The `publish.sh` script (created in the cell below) automates this process and follow the principles:

- **Avoid Hard-Coded Values**: Uses named constants for configuration
- **Reusability**: Can be run with different versions: `./publish.sh 1`, `./publish.sh 2`, etc.
- **Error Handling**: Includes `set -e` to exit on errors
- **Auto-detection**: Automatically gets AWS account ID

This makes the deployment process more reliable, maintainable, and less error-prone.

In [None]:
%%writefile lambda-sklearn/publish.sh
#!/bin/bash
# Publish Docker image to AWS ECR
# 
# This script builds, tags, and pushes the Docker image to ECR.
# It follows clean code principles with meaningful variable names
# and avoids hard-coded values.

set -e  # Exit on error

# Configuration constants
readonly DEFAULT_REGION="us-east-1"
readonly REPOSITORY_NAME="churn-prediction-lambda"
readonly IMAGE_TAG_PREFIX="v"
readonly LOCAL_IMAGE_NAME="churn-prediction-lambda"

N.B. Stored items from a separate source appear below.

/-- A host record. -/
def parseShape (b : List Byte) : ShapeRec where
  cropX := sext 16 (fieldLe b 0 2)
  cropY := sext 16 (fieldLe b 2 2)
  cropW := fieldLe b 4 2
  cropH := fieldLe b 6 2
  outW := fieldLe b 8 2
  outH := fieldLe b 10 2
  angle := sext 32 (fieldLe b 12 4)
  gflags := fieldLe b 16 1
  gain := (List.range 3).map fun k => fieldLe b (0x14 + 2 * k) 2
  bias := (List.range 3).map fun k => fieldLe b (0x1A + 2 * k) 2

/-- Defaults of Table 6-3 under node block `q` for picture `p`. -/
def defaultShape (q : List Byte) (p : Picture) : ShapeRec :=
  ⟨0, 0, p.width, p.height, fieldLe q 4 2, fieldLe q 6 2, 0, 0, [0x3C00, 0x3C00, 0x3C00], [0, 0, 0]⟩

/-- Whether an output size of a record is legal (Table 6-3). -/
def outLegal (w h : Nat) : Bool :=
  (w = 0 && h = 0) || decide (8 ≤ w ∧ w ≤ 4096 ∧ 8 ≤ h ∧ h ≤ 4096)

/-- Whether FP16 bits are finite. -/
def finite16 (v : Nat) : Bool := bits v 14 10 ≠ 31

/-- Whether the fields of the groups of a host record that are taken lie inside Table 6-3 (R150). -/
def hostLegal (r : ShapeRec) (g : Nat) : Bool :=
  let on (k : Nat) (ok : Bool) : Bool := !bitN g k || ok
  on 0 (decide (1 ≤ r.cropW ∧ r.cropW ≤ 8192 ∧ 1 ≤ r.cropH ∧ r.cropH ≤ 8192)) && on 1 (outLegal r.outW r.outH) &&
    on 2 (decide (-11796480 ≤ r.angle ∧ r.angle ≤ 11796480)) && r.gflags < 16 && on 5 (r.gain.all finite16) &&
    on 6 (r.bias.all finite16)

/-- Whether a crop is legal for a picture (R153). -/
def cropLegal (p : Picture) (r : ShapeRec) : Bool :=
  let q := fmtSub p.format 1
  r.cropX % q.1 = 0 && r.cropW % q.1 = 0 && r.cropY % q.2 = 0 && r.cropH % q.2 = 0

/-- The groups that a node disables (R149). -/
def groupOff (q : List Byte) (k : Nat) : Bool :=
  match k with
  | 2 => fieldLe q 0x38 4 = 0 && fieldLe q 0x3C 4 = 0
  | 3 => fieldLe q 0x34 2 = 0 && fieldLe q 0x36 2 = 0
  | 4 => !bitN (fieldLe q 0x0B 1) 0
  | 5 => fieldLe q 0x40 2 = 0x3C00 && fieldLe q 0x42 2 = 0x3C00
  | 6 => (ofF16 (fieldLe q 0x44 2)).zero? && (ofF16 (fieldLe q 0x46 2)).zero?
  | _ => false

/-- u of a drawn word (R152). -/
def drawU (w : Nat) : Fv := .fin false (w / 256) (-24)

/-- lo + (hi - lo) x u in FP32 (Table 6-4). -/
def drawIn (lo hi : Fv) (w : Nat) : Fv := fadd lo (fmul (fsub hi lo) (drawU w))

/-- round(v) = floor(v + 0.5) (R153). -/
def roundHalf (v : Fv) : Int := (exactAdd v (.fin false 1 (-1))).floor

/-- The drawn crop of picture `p` (R153), `w` giving the words of elements 0 to 3. -/
def drawnCrop (q : List Byte) (p : Picture) (w : Nat → Nat) : Int × Int × Nat × Nat :=
  let sub := fmtSub p.format 1
  let a := drawIn (ofF16 (fieldLe q 0x2C 2)) (ofF16 (fieldLe q 0x2E 2)) (w 0)
  let r := drawIn (ofF16 (fieldLe q 0x30 2)) (ofF16 (fieldLe q 0x32 2)) (w 1)
  let area := fmul ((ofZ (p.width * p.height : Nat)).round fp32) a
  let cw := (roundHalf (fsqrt (fmul area r))).toNat
  let ch := (roundHalf (fsqrt (fdiv area r))).toNat
  let fit (c lim s : Nat) : Nat := let m := min c (lim - lim % s); max s (m - m % s)
  let cw := fit cw p.width sub.1
  let ch := fit ch p.height sub.2
  let x := w 2 / 256 * (p.width - cw + 1) / 2 ^ 24
  let y := w 3 / 256 * (p.height - ch + 1) / 2 ^ 24
  ((x - x % sub.1 : Nat), (y - y % sub.2 : Nat), cw, ch)

/-- A drawn flip with probability field `f` (Table 6-4). -/
def drawFlip (f w : Nat) : Bool := f = 0xFFFF || decide (w / 2 ^ 16 < f)

/-- The record drawn under block `q` (R152); groups that the node disables keep their defaults. -/
def drawnShape (q : List Byte) (p : Picture) (w : Nat → Nat) : ShapeRec :=
  let d := defaultShape q p
  let c := drawnCrop q p w
  let amin := sext 32 (fieldLe q 0x38 4)
  let amax := sext 32 (fieldLe q 0x3C 4)
  let half (lo hi k : Nat) : Nat := (convert 7 none (drawIn (ofF16 (fieldLe q lo 2)) (ofF16 (fieldLe q hi 2)) (w k))).1
  let flip (o k : Nat) : Bool := fieldLe q o 2 ≠ 0 && drawFlip (fieldLe q o 2) (w k)
  { d with
    cropX := c.1, cropY := c.2.1, cropW := c.2.2.1, cropH := c.2.2.2
    angle := if groupOff q 2 then 0 else amin + (w 7 / 256 : Nat) * (amax - amin + 1) / 2 ^ 24
    gflags := (if groupOff q 3 then 0 else b2n (flip 0x34 4) + 2 * b2n (flip 0x36 5)) + (if groupOff q 4 then 0 else 4 * (w 6 / 2 ^ 30))
    gain := if groupOff q 5 then d.gain else (List.range 3).map fun k => half 0x40 0x42 (8 + k)
    bias := if groupOff q 6 then d.bias else (List.range 3).map fun k => half 0x44 0x46 (11 + k) }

# Get AWS account ID and construct ECR URL
AWS_ACCOUNT_ID=$(aws sts get-caller-identity --query Account --output text)
ECR_BASE_URL="${AWS_ACCOUNT_ID}.dkr.ecr.${DEFAULT_REGION}.amazonaws.com"
ECR_REPOSITORY_URI="${ECR_BASE_URL}/${REPOSITORY_NAME}"

# Generate image tag with version (defaults to v1 if not provided)
IMAGE_VERSION="${1:-1}"
REMOTE_IMAGE_TAG="${ECR_REPOSITORY_URI}:${IMAGE_TAG_PREFIX}${IMAGE_VERSION}"

echo "Building Docker image: ${LOCAL_IMAGE_NAME}"
docker build -t "${LOCAL_IMAGE_NAME}" .

echo "Tagging image: ${REMOTE_IMAGE_TAG}"
docker tag "${LOCAL_IMAGE_NAME}" "${REMOTE_IMAGE_TAG}"

echo "Authenticating Docker to ECR..."
aws ecr get-login-password --region "${DEFAULT_REGION}" \
  | docker login --username AWS --password-stdin "${ECR_BASE_URL}"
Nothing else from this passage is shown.